··· Material for the task

-- ==== Sys2Proof/Tests/Slice0.lean ====
section
/-!
SUPPORT. Tests. Every expected value is one of spec/95_test_vectors.md (its vector is named in the
docstring) or of the rule named. The witnesses at the end show, for each obligation with
hypotheses, a state and operands that meet them.
-/

namespace Sys2Proof.Tests

open Sys2Proof Sys2Proof.Machine

/-! ## Decoding: a word written out from the encodings of R86 for every constructor -/

/-- Families 0 to 7 (R86 rows 1 to 9): `0000 0000 1110 0000` and so on. -/
theorem test_decode_families_0_to_7 :
    decodeWord 0b0000_0000_1110_0000 = .ok .cls ∧
    decodeWord 0b0000_0000_1110_1110 = .ok .ret ∧
    decodeWord 0b0001_1010_1011_1100 = .ok (.jp 0xABC) ∧
    decodeWord 0b0010_1010_1011_1100 = .ok (.call 0xABC) ∧
    decodeWord 0b0011_1010_0100_0010 = .ok (.seByte 10 0x42) ∧
    decodeWord 0b0100_1010_0100_0010 = .ok (.sneByte 10 0x42) ∧
    decodeWord 0b0101_0001_0010_0000 = .ok (.seReg 1 2) ∧
    decodeWord 0b0110_1010_0100_0010 = .ok (.ldByte 10 0x42) ∧
    decodeWord 0b0111_1010_0001_0000 = .ok (.addByte 10 0x10) := by decide

/-- Family 8 (R86 rows 10 to 18). -/
theorem test_decode_family_8 :
    decodeWord 0b1000_0001_0010_0000 = .ok (.ldReg 1 2) ∧
    decodeWord 0b1000_0001_0010_0001 = .ok (.orReg 1 2) ∧
    decodeWord 0b1000_0001_0010_0010 = .ok (.andReg 1 2) ∧
    decodeWord 0b1000_0001_0010_0011 = .ok (.xorReg 1 2) ∧
    decodeWord 0b1000_0001_0010_0100 = .ok (.addReg 1 2) ∧
    decodeWord 0b1000_0001_0010_0101 = .ok (.subReg 1 2) ∧
    decodeWord 0b1000_0001_0010_0110 = .ok (.shr 1 2) ∧
    decodeWord 0b1000_0001_0010_0111 = .ok (.subn 1 2) ∧
    decodeWord 0b1000_0001_0010_1110 = .ok (.shl 1 2) := by decide

/-- Families 9 to E (R86 rows 19 to 25). -/
theorem test_decode_families_9_to_E :
    decodeWord 0b1001_0001_0010_0000 = .ok (.sneReg 1 2) ∧
    decodeWord 0b1010_0010_1111_0000 = .ok (.ldI 0x2F0) ∧
    decodeWord 0b1011_0011_0000_0000 = .ok (.jpV0 0x300) ∧
    decodeWord 0b1100_0011_0000_1111 = .ok (.rnd 3 0x0F) ∧
    decodeWord 0b1101_0001_0010_0101 = .ok (.drw 1 2 5) ∧
    decodeWord 0b1110_0001_1001_1110 = .ok (.skp 1) ∧
    decodeWord 0b1110_0001_1010_0001 = .ok (.sknp 1) := by decide

/-- Family F (R86 rows 26 to 34). -/
theorem test_decode_family_F :
    decodeWord 0b1111_0011_0000_0111 = .ok (.ldVxDT 3) ∧
    decodeWord 0b1111_0001_0000_1010 = .ok (.ldVxK 1) ∧
    decodeWord 0b1111_0000_0001_0101 = .ok (.ldDT 0) ∧
    decodeWord 0b1111_0110_0001_1000 = .ok (.ldST 6) ∧
    decodeWord 0b1111_0010_0001_1110 = .ok (.addI 2) ∧
    decodeWord 0b1111_0101_0010_1001 = .ok (.ldF 5) ∧
    decodeWord 0b1111_0100_0011_0011 = .ok (.ldB 4) ∧
    decodeWord 0b1111_0010_0101_0101 = .ok (.stRegs 2) ∧
    decodeWord 0b1111_0010_0110_0101 = .ok (.ldRegs 2) := by decide

/-- The decoder reads the high byte from the lower address and leaves the rest (F1, R65). -/
theorem test_decode_bytes :
    decode [0x6A, 0x42, 0x12] = .ok (.ldByte 10 0x42, [0x12]) ∧
    decode [0x6A] = .error .tooShort := by decide

/-- The opcode table's numbering: bits 15 to 0 of the one word. -/
theorem test_decode_table_word :
    decodeTableWord 16 0x8124 = some (.addReg 1 2) ∧ decodeTableWord 16 0x8128 = none := by decide

/-! ## WellFormed: an ill-formed word for each check, which the check refuses -/

/-- Family 0: U1 to U5. -/
theorem test_illformed_family_0 :
    [0x0000, 0x00E1, 0x01E0, 0x0FFF, 0x00FE].all (fun w => !wellFormedWord w) = true := by decide

/-- Families 5, 8 and 9: U6 to U10. -/
theorem test_illformed_families_5_8_9 :
    [0x5121, 0x512F, 0x8128, 0x812F, 0x9121].all (fun w => !wellFormedWord w) = true := by decide

/-- Families E and F: U11 to U17. -/
theorem test_illformed_families_E_F :
    [0xE100, 0xE19F, 0xE1A0, 0xF000, 0xF1FF, 0xF175, 0xF130].all (fun w => !wellFormedWord w)
      = true := by decide

/-- Each row of the opcode map selects its own word (R86). -/
theorem test_wellformed_rows : opTable.all (fun r => r.selects r.pattern) = true := by decide

/-- The decoder refuses the same words, by name (U1 to U17). -/
theorem test_decode_refuses :
    [0x0000, 0x00E1, 0x01E0, 0x0FFF, 0x00FE, 0x5121, 0x512F, 0x8128, 0x812F, 0x9121, 0xE100, 0xE19F,
      0xE1A0, 0xF000, 0xF1FF, 0xF175, 0xF130].all
      (fun w => decide (decodeWord w = .error (.unrecognised w))) = true := by decide

/-! ## Small states -/

/-- The reset state with some registers set. -/
def regs (l : List (Reg × Byte)) : State := l.foldl (fun s p => s.writeV p.1 p.2) State.reset

/-- Bytes at consecutive addresses. -/
def bytesAt (s : State) (a : Word) (l : List Byte) : State := s.memWriteList a l

/-- `I` and `PC` set. -/
def indexAt (s : State) (a : Word) : State := s.setI a

/-- A key pressed. -/
def press (s : State) (k : Fin 16) : State := s.setKey k true

/-- A pixel turned on. -/
def light (s : State) (x : Fin 64) (y : Fin 32) : State := s.setFb (s.fb.put x y true)

/-- A step gives a next state with the property. -/
def gives (o : Host.Outcome State Fault Refusal) (p : State → Bool) : Bool :=
  match o with
  | .next t => p t
  | .fault _ => false
  | .refused _ => false

/-- One cycle of the word placed at `PC` gives a next state with the property. -/
def runs (s : State) (w : Word) (p : State → Bool) : Bool := gives (step (s.placeWord w)) p

/-- The state a step gives (used where it gives one). -/
def nextOf (o : Host.Outcome State Fault Refusal) : State :=
  match o with
  | .next t => t
  | .fault _ => State.reset
  | .refused _ => State.reset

······

* **Exercise description**
Give back, exactly as written, the stretch from the line with "SUPPORT. Tests. Every" through the line with "open Sys2Proof Sys2Proof.Machine", and no other lines from the records above.

* **Output of the exercise**
SUPPORT. Tests. Every expected value is one of spec/95_test_vectors.md (its vector is named in the
docstring) or of the rule named. The witnesses at the end show, for each obligation with
hypotheses, a state and operands that meet them.
-/

namespace Sys2Proof.Tests

open Sys2Proof Sys2Proof.Machine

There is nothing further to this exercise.